[Collected data]
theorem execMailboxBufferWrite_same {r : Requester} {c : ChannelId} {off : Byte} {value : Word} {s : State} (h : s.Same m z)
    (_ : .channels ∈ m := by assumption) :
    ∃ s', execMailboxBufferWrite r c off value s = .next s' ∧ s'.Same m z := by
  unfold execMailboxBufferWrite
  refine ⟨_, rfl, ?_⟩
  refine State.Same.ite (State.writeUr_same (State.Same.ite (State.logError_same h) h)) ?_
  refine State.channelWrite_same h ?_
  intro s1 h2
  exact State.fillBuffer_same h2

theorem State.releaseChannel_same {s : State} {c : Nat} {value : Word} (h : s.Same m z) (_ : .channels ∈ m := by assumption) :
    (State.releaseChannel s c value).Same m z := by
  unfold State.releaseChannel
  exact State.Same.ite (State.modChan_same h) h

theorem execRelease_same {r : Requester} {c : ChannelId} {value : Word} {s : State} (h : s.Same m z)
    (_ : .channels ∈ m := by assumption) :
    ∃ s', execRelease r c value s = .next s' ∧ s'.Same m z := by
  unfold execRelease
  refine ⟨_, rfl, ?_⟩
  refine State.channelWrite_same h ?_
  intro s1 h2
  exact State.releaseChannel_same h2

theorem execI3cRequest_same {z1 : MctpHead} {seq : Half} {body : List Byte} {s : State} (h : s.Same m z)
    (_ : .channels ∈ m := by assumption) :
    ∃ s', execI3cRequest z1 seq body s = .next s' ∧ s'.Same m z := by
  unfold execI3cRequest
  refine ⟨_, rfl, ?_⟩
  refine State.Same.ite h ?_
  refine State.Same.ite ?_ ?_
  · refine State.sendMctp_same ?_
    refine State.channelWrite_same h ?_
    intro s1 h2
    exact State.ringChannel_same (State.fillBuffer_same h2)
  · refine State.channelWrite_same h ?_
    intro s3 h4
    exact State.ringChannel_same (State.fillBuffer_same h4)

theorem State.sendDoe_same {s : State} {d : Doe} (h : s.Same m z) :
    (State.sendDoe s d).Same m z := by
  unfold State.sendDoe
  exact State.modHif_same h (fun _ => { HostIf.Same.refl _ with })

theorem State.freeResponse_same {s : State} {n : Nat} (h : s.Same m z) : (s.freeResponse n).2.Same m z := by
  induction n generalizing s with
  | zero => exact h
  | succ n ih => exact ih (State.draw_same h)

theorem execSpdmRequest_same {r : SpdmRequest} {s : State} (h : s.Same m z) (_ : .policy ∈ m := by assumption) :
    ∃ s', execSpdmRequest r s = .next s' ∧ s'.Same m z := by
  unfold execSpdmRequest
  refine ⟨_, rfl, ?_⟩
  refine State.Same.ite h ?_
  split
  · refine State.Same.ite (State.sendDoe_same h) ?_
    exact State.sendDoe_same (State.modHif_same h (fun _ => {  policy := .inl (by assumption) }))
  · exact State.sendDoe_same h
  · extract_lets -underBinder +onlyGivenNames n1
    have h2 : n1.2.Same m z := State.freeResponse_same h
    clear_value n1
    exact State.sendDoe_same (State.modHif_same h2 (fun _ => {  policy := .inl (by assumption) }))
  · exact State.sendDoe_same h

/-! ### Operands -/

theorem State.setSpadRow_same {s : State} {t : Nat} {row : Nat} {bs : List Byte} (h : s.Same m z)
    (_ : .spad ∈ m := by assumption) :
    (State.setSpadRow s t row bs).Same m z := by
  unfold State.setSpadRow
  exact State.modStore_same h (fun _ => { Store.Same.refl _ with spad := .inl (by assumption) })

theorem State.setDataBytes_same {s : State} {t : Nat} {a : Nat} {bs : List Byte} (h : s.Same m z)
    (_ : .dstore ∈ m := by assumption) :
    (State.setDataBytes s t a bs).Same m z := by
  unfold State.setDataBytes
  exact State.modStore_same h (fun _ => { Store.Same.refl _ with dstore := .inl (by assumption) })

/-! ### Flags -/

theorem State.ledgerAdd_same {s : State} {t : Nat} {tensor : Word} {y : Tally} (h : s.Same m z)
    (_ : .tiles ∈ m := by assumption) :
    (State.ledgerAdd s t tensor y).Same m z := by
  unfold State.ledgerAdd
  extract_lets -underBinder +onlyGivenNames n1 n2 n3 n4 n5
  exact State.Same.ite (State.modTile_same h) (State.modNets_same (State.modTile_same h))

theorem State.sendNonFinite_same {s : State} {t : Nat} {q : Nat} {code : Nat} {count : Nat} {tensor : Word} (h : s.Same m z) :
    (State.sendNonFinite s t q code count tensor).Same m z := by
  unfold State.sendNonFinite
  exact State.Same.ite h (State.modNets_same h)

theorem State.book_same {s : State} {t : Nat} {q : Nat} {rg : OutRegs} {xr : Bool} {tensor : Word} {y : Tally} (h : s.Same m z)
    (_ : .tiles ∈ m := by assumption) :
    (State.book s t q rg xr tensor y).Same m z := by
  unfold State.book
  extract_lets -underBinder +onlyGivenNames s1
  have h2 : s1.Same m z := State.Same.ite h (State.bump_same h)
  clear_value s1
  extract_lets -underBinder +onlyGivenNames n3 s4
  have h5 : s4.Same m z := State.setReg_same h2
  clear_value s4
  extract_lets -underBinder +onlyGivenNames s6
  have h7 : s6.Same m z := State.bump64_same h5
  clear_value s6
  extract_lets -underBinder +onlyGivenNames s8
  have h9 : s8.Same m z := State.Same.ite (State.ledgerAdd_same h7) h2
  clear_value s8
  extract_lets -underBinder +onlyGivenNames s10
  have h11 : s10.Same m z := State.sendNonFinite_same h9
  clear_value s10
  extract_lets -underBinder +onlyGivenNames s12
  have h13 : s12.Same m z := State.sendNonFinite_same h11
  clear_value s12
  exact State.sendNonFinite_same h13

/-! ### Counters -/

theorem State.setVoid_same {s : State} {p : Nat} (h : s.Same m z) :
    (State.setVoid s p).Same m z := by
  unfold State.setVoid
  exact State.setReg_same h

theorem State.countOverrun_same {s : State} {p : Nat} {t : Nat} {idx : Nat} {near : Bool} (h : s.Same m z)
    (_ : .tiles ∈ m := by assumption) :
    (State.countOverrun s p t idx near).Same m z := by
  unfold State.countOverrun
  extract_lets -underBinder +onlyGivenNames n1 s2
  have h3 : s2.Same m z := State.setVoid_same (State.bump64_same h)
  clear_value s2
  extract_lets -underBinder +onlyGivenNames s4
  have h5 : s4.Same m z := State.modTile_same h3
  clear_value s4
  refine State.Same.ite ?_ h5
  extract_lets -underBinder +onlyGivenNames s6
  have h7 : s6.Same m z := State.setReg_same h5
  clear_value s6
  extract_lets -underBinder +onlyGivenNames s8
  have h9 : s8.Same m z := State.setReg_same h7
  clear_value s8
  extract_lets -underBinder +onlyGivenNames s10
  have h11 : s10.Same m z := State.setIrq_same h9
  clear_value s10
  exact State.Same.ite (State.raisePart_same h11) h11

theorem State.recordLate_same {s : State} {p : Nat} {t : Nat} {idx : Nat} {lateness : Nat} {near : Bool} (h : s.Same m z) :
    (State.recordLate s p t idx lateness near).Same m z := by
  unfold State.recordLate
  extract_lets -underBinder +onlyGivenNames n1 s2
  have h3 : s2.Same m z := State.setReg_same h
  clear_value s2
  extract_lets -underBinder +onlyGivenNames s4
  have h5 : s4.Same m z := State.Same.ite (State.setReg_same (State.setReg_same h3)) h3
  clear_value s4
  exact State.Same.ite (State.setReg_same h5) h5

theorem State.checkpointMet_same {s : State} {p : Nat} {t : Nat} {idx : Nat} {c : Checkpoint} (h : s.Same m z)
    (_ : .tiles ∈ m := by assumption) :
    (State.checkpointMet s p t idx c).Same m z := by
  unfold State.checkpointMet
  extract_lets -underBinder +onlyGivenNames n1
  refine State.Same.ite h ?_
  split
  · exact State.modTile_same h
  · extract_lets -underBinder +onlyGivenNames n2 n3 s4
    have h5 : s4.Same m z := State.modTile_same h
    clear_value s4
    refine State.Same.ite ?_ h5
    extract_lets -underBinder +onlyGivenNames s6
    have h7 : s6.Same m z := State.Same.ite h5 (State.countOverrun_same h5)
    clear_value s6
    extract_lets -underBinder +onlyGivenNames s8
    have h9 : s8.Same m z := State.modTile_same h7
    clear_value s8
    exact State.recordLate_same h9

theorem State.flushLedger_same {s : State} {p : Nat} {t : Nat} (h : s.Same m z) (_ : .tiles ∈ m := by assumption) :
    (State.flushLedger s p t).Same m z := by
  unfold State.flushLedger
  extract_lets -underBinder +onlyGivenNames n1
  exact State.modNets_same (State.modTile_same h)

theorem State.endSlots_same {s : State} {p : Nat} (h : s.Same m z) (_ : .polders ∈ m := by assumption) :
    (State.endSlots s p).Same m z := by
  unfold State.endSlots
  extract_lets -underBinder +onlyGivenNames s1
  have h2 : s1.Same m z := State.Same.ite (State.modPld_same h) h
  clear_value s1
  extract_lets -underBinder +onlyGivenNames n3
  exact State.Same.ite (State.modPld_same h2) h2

#### Goal of the exercise
Give an exact reproduction of the lines from the one with "(State.endSlots s p).Same m z := by" to the final line of the entries, including both.

#### Written reply
    (State.endSlots s p).Same m z := by
  unfold State.endSlots
  extract_lets -underBinder +onlyGivenNames s1
  have h2 : s1.Same m z := State.Same.ite (State.modPld_same h) h
  clear_value s1
  extract_lets -underBinder +onlyGivenNames n3
  exact State.Same.ite (State.modPld_same h2) h2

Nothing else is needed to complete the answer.